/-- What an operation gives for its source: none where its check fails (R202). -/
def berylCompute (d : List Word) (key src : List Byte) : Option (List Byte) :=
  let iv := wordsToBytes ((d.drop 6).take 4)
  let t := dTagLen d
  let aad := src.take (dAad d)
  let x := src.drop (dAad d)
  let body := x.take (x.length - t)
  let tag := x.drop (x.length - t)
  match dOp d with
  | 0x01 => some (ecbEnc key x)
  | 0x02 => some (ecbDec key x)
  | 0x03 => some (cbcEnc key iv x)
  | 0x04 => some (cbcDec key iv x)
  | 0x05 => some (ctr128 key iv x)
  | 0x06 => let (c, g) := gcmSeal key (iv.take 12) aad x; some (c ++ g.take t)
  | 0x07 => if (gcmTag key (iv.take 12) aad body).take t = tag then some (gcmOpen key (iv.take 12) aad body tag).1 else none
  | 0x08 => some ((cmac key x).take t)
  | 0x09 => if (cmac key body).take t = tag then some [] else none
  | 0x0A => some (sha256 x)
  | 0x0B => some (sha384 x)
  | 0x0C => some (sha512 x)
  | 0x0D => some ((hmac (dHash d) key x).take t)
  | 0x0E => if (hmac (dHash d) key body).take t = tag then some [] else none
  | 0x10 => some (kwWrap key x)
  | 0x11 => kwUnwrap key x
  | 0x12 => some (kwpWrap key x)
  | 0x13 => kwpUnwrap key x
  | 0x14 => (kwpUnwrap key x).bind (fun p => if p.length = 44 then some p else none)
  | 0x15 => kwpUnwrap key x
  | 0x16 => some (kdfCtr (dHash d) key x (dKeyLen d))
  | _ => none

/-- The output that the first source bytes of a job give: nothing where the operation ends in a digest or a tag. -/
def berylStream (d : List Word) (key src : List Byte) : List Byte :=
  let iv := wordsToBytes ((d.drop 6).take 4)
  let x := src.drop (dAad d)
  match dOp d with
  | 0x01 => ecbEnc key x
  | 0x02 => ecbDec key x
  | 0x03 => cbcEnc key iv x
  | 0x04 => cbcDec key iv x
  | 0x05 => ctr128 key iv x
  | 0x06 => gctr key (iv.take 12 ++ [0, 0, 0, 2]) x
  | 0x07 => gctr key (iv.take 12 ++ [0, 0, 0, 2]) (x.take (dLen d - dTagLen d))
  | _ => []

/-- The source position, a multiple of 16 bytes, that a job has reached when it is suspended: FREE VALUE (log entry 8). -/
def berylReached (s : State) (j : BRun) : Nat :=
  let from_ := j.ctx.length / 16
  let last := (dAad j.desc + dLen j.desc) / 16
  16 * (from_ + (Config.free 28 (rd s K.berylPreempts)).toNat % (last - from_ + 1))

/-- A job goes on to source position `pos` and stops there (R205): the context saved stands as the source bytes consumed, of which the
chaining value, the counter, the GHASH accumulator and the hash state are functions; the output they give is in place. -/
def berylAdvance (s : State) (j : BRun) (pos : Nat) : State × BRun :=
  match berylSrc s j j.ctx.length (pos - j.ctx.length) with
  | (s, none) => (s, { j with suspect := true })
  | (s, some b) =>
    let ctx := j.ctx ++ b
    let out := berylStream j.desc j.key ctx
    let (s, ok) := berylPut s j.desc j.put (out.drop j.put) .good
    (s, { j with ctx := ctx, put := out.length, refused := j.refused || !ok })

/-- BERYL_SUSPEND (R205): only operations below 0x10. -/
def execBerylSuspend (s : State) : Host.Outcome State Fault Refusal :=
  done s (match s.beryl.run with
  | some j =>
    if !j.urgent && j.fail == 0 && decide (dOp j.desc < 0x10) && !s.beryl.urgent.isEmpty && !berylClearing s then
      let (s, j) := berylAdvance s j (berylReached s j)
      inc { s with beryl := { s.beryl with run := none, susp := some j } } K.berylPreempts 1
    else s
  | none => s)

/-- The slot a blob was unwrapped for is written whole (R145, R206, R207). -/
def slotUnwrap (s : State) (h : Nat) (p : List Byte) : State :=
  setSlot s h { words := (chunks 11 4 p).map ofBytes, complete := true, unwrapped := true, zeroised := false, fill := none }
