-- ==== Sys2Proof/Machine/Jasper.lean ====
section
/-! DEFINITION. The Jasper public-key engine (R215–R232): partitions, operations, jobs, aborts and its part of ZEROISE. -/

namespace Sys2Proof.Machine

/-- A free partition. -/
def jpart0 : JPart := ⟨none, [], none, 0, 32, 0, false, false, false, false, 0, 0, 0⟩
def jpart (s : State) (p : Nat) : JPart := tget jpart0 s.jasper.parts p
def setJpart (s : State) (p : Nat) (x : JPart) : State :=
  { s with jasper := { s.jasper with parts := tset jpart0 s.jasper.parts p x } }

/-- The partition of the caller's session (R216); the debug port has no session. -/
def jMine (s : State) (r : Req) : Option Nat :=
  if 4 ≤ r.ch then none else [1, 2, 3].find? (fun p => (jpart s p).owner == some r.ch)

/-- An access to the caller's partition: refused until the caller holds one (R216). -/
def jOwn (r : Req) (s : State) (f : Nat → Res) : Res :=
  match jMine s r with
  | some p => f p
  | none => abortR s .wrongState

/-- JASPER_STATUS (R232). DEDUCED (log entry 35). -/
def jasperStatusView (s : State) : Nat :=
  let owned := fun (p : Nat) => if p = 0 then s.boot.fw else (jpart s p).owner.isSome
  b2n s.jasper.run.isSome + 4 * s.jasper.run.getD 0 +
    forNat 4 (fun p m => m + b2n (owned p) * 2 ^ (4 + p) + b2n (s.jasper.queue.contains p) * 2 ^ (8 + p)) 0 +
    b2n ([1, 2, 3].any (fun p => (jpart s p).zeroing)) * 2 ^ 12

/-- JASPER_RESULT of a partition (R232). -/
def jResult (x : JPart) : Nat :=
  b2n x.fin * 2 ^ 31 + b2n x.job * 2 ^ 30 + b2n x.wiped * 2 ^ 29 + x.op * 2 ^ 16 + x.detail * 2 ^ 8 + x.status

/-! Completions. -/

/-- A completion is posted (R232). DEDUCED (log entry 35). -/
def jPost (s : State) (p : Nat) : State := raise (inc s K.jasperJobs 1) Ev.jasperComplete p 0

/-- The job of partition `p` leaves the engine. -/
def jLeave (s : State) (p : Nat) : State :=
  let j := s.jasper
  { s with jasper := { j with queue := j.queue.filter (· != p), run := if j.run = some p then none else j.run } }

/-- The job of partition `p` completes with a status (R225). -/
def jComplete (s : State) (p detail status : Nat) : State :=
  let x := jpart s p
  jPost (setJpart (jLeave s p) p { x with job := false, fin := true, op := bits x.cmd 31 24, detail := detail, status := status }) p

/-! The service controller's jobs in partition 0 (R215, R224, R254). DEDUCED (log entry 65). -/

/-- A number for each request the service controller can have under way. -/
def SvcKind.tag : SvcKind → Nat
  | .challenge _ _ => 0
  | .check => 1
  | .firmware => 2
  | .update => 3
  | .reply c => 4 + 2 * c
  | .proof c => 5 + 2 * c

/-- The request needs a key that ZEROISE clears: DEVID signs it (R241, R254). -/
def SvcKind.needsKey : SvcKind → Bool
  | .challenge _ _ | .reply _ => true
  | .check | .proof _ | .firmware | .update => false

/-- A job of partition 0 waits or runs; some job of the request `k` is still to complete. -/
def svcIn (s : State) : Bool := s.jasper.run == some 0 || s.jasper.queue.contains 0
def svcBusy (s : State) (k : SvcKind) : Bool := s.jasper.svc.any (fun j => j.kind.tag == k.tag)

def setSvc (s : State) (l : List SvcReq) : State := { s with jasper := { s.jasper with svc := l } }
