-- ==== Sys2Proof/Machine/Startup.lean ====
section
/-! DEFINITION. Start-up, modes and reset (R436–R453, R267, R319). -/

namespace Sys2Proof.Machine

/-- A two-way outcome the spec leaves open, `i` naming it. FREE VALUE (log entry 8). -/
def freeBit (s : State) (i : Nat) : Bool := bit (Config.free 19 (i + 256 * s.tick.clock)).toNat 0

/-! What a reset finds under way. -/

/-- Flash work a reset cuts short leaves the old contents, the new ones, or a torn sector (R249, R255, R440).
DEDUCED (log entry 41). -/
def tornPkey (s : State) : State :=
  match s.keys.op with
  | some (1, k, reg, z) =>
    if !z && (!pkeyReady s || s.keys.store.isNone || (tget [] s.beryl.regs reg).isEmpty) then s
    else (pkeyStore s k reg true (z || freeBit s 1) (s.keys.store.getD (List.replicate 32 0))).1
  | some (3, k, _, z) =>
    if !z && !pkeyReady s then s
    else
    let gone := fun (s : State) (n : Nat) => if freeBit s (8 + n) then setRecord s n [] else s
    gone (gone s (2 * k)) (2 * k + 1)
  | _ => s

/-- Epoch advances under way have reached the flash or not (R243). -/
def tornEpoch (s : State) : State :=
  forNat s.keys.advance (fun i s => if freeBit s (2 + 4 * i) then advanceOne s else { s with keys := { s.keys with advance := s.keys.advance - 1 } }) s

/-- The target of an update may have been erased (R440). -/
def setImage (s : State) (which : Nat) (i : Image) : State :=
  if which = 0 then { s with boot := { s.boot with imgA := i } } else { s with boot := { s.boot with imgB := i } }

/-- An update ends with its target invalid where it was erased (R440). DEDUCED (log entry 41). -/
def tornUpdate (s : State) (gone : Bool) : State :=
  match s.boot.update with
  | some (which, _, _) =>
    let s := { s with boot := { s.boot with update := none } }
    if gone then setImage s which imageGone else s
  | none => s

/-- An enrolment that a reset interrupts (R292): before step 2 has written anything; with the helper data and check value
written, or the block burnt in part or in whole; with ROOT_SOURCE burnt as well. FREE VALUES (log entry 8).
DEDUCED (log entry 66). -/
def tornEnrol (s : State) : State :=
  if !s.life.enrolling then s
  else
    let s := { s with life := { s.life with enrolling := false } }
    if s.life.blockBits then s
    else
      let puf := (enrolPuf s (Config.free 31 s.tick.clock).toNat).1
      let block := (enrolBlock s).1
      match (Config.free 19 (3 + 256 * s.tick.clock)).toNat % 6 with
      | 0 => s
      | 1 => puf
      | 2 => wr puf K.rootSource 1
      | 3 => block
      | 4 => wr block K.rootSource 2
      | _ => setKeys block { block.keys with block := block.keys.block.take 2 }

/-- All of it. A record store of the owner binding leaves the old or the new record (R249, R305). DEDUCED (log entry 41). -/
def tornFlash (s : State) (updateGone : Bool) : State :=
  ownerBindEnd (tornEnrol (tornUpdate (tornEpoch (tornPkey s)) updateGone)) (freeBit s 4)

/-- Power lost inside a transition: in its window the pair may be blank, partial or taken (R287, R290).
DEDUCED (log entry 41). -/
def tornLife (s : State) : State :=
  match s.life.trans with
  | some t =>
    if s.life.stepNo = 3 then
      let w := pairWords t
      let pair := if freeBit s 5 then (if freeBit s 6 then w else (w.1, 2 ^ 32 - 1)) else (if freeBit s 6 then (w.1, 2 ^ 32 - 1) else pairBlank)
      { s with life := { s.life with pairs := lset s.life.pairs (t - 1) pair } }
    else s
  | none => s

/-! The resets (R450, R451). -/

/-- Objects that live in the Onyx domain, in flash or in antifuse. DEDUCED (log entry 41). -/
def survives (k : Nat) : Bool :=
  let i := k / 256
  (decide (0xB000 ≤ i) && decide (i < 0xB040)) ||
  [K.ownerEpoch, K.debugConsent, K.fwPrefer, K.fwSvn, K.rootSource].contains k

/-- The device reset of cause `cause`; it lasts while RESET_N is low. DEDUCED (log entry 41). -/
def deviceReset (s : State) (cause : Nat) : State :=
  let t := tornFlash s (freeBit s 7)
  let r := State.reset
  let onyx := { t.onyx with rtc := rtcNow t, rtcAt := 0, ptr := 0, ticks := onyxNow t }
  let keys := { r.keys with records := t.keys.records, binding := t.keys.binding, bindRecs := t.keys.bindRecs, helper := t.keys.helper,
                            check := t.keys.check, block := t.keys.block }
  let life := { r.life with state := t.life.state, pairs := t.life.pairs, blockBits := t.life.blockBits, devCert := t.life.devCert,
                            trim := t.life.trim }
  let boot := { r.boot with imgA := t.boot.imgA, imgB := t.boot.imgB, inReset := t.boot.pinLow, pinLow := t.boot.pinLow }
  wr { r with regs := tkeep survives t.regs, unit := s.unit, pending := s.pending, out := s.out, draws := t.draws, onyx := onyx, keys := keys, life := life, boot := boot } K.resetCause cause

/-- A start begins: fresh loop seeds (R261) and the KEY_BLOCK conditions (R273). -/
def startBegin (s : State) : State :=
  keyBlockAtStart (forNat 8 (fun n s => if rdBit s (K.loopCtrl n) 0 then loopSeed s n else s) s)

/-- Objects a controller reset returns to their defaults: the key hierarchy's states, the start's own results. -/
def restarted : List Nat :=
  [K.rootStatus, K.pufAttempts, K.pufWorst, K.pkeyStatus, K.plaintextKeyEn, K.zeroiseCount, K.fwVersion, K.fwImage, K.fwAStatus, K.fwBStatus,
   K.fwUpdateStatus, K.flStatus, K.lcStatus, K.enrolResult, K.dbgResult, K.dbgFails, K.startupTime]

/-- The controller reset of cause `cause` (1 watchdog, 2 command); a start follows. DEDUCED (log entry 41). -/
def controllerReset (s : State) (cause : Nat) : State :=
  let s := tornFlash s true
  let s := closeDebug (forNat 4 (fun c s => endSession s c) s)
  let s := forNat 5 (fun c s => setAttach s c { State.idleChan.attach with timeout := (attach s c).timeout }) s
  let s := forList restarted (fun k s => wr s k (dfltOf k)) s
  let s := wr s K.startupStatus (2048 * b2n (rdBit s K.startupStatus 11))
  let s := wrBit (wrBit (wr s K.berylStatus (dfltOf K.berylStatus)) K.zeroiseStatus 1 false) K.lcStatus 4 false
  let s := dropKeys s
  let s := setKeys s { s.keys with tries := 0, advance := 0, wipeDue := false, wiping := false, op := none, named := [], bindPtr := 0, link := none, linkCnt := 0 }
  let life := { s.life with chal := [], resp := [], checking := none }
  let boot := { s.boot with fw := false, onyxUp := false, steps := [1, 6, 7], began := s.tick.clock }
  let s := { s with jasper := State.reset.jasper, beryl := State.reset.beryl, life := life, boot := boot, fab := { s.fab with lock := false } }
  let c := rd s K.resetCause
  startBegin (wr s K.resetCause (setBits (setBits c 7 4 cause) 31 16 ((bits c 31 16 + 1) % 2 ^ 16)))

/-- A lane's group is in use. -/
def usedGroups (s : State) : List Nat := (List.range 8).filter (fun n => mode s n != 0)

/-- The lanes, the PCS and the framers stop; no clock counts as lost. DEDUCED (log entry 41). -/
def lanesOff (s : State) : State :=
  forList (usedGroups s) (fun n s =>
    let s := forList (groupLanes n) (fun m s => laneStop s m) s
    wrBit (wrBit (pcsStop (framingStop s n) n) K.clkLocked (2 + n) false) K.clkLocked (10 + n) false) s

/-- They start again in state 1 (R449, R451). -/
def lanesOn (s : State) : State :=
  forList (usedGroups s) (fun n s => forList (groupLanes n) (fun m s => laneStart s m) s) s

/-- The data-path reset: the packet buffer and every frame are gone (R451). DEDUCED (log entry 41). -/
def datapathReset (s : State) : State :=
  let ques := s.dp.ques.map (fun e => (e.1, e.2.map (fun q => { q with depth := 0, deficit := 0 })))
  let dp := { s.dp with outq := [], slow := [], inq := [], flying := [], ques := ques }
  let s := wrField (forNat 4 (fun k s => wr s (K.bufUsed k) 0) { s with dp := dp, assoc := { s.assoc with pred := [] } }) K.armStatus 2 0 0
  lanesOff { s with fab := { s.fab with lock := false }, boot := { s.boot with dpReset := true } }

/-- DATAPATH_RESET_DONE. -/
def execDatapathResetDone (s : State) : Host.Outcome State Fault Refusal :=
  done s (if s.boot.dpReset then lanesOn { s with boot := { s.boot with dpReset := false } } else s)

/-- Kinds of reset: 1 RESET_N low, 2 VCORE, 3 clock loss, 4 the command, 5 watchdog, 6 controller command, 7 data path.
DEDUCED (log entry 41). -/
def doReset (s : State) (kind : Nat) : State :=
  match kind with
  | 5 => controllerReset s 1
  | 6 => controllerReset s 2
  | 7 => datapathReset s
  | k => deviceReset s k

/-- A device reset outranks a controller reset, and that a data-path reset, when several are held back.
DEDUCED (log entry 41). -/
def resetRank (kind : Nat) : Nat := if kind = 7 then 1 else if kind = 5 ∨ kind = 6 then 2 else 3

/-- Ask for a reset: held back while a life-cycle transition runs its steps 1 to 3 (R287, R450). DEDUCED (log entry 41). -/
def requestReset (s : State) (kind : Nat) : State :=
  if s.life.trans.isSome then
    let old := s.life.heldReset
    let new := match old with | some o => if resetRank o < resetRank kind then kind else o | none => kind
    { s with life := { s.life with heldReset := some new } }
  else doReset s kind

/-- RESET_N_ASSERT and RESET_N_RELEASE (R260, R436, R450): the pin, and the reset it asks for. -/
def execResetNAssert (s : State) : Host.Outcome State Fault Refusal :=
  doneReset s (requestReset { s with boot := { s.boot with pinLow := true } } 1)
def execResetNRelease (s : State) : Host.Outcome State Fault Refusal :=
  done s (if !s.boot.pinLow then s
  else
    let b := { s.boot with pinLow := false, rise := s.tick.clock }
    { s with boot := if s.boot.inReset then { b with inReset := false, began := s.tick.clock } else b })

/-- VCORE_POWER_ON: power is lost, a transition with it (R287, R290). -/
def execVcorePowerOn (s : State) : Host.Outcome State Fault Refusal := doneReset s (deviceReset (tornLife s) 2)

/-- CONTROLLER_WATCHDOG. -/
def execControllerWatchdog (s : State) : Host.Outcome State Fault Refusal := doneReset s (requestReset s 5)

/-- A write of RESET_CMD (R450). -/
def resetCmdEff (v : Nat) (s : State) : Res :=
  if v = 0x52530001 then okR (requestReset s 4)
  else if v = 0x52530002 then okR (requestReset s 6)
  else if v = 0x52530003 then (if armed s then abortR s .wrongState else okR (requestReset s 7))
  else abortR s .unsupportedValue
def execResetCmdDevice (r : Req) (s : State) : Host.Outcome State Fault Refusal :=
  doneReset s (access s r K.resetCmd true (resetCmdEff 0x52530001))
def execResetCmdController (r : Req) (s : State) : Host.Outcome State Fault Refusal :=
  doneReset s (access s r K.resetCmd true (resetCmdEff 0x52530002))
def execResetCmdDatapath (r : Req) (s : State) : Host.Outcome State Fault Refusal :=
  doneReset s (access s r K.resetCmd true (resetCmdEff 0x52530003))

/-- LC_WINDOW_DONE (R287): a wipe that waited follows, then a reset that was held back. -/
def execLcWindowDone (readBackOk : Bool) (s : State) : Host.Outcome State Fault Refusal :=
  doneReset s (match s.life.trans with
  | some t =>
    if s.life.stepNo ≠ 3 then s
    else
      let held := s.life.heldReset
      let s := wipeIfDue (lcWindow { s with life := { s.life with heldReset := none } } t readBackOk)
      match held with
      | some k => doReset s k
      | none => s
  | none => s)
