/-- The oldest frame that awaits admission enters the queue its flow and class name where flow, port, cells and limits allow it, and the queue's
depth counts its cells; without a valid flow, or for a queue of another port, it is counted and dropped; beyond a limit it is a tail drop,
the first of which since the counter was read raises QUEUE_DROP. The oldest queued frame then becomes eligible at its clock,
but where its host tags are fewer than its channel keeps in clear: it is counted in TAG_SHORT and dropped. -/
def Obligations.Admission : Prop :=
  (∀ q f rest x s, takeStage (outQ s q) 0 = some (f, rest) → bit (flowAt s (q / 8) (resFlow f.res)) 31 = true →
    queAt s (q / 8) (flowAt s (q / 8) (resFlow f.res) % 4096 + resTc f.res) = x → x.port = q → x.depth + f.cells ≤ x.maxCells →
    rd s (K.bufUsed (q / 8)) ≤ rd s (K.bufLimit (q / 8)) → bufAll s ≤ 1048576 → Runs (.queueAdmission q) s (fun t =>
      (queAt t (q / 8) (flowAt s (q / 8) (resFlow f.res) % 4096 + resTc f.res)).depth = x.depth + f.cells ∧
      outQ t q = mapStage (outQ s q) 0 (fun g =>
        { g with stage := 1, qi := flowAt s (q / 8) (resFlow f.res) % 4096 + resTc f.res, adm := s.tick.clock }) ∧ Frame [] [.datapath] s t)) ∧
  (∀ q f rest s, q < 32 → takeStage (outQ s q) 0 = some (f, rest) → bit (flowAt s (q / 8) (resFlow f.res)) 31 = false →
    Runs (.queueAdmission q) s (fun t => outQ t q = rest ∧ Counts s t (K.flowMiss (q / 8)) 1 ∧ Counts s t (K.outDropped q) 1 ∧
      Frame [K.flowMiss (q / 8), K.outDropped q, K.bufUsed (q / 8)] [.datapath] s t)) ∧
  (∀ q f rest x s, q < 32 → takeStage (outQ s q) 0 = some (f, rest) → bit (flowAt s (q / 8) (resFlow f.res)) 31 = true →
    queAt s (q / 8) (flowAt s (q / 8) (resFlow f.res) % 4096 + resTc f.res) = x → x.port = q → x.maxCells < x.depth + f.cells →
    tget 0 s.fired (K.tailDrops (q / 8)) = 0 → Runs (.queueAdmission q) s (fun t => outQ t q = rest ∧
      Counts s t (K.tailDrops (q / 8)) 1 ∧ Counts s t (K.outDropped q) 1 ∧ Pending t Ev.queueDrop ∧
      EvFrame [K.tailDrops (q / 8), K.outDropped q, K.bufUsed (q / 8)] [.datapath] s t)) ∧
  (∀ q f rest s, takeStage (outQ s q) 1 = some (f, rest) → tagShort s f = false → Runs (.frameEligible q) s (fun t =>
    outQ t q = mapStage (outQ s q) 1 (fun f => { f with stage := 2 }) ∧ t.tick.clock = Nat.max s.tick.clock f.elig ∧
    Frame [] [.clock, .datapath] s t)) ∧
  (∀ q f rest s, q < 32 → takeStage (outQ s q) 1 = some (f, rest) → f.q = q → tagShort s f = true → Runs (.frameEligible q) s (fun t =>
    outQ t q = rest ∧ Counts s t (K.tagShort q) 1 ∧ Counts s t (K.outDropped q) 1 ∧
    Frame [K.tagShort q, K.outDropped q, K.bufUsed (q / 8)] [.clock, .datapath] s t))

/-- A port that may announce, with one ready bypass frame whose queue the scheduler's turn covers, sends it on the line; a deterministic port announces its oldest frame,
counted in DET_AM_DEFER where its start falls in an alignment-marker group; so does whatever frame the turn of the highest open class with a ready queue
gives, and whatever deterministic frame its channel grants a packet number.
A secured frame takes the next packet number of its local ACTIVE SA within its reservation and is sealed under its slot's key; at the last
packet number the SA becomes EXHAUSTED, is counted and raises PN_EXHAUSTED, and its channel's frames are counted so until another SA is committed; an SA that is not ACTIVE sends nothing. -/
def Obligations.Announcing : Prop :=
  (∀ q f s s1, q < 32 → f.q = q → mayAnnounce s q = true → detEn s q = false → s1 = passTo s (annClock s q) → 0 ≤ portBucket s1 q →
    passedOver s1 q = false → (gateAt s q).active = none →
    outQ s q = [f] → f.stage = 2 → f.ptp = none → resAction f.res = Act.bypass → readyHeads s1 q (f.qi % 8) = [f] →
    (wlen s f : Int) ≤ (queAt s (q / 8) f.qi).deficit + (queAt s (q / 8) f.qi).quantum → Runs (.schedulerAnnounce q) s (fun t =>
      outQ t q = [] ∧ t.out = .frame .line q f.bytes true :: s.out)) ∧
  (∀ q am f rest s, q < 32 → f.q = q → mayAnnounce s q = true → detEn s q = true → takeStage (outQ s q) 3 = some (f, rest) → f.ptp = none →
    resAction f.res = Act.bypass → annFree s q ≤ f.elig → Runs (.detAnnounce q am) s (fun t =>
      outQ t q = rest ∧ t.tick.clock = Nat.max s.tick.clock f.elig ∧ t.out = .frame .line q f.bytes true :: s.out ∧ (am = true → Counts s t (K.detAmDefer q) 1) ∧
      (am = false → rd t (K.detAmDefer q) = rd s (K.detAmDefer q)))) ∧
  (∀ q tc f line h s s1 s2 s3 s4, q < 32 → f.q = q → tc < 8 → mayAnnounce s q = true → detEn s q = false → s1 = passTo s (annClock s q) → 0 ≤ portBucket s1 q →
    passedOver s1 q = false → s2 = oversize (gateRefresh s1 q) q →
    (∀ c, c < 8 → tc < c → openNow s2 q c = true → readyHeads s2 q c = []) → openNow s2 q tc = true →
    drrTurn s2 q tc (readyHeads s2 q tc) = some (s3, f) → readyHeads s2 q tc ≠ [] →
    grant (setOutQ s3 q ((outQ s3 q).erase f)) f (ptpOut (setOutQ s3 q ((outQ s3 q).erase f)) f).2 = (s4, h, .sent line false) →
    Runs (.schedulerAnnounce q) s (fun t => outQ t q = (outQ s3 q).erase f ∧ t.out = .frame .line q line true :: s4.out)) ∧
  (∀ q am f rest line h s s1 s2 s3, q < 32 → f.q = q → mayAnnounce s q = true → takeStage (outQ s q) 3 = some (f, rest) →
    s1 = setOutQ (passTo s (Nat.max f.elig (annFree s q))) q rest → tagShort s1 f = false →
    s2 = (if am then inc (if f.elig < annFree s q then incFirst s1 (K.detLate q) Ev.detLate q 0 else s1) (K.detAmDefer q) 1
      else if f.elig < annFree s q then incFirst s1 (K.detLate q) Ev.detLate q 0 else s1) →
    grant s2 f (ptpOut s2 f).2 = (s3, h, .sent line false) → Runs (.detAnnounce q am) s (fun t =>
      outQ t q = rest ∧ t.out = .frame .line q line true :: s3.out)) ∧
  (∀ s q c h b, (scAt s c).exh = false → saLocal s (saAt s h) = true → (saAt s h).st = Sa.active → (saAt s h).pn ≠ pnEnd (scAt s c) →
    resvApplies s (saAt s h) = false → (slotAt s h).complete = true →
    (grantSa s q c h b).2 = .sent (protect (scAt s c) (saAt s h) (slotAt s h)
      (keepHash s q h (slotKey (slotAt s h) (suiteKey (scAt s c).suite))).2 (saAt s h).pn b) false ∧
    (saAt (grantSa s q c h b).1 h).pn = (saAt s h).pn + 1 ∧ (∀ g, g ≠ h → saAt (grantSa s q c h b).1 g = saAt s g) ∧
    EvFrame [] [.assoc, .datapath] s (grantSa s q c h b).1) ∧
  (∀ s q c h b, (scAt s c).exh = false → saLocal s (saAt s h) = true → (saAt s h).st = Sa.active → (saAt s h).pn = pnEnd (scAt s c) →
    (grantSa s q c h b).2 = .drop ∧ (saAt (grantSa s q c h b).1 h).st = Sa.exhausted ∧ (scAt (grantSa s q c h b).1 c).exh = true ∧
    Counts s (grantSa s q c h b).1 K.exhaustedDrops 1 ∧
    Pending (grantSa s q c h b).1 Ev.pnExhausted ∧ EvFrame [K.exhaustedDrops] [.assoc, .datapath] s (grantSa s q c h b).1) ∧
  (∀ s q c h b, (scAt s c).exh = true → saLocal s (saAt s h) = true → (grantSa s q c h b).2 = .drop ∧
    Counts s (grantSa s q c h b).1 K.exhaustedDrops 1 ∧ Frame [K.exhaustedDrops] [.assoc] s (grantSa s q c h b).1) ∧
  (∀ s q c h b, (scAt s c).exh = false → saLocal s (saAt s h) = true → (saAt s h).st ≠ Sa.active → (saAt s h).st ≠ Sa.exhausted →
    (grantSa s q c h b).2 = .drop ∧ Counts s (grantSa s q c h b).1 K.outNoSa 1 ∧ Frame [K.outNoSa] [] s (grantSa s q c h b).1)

Exercise aim. Lines that contain "queueAdmission" are to be copied from the records above.

Written answer.
    rd s (K.bufUsed (q / 8)) ≤ rd s (K.bufLimit (q / 8)) → bufAll s ≤ 1048576 → Runs (.queueAdmission q) s (fun t =>
    Runs (.queueAdmission q) s (fun t => outQ t q = rest ∧ Counts s t (K.flowMiss (q / 8)) 1 ∧ Counts s t (K.outDropped q) 1 ∧
    tget 0 s.fired (K.tailDrops (q / 8)) = 0 → Runs (.queueAdmission q) s (fun t => outQ t q = rest ∧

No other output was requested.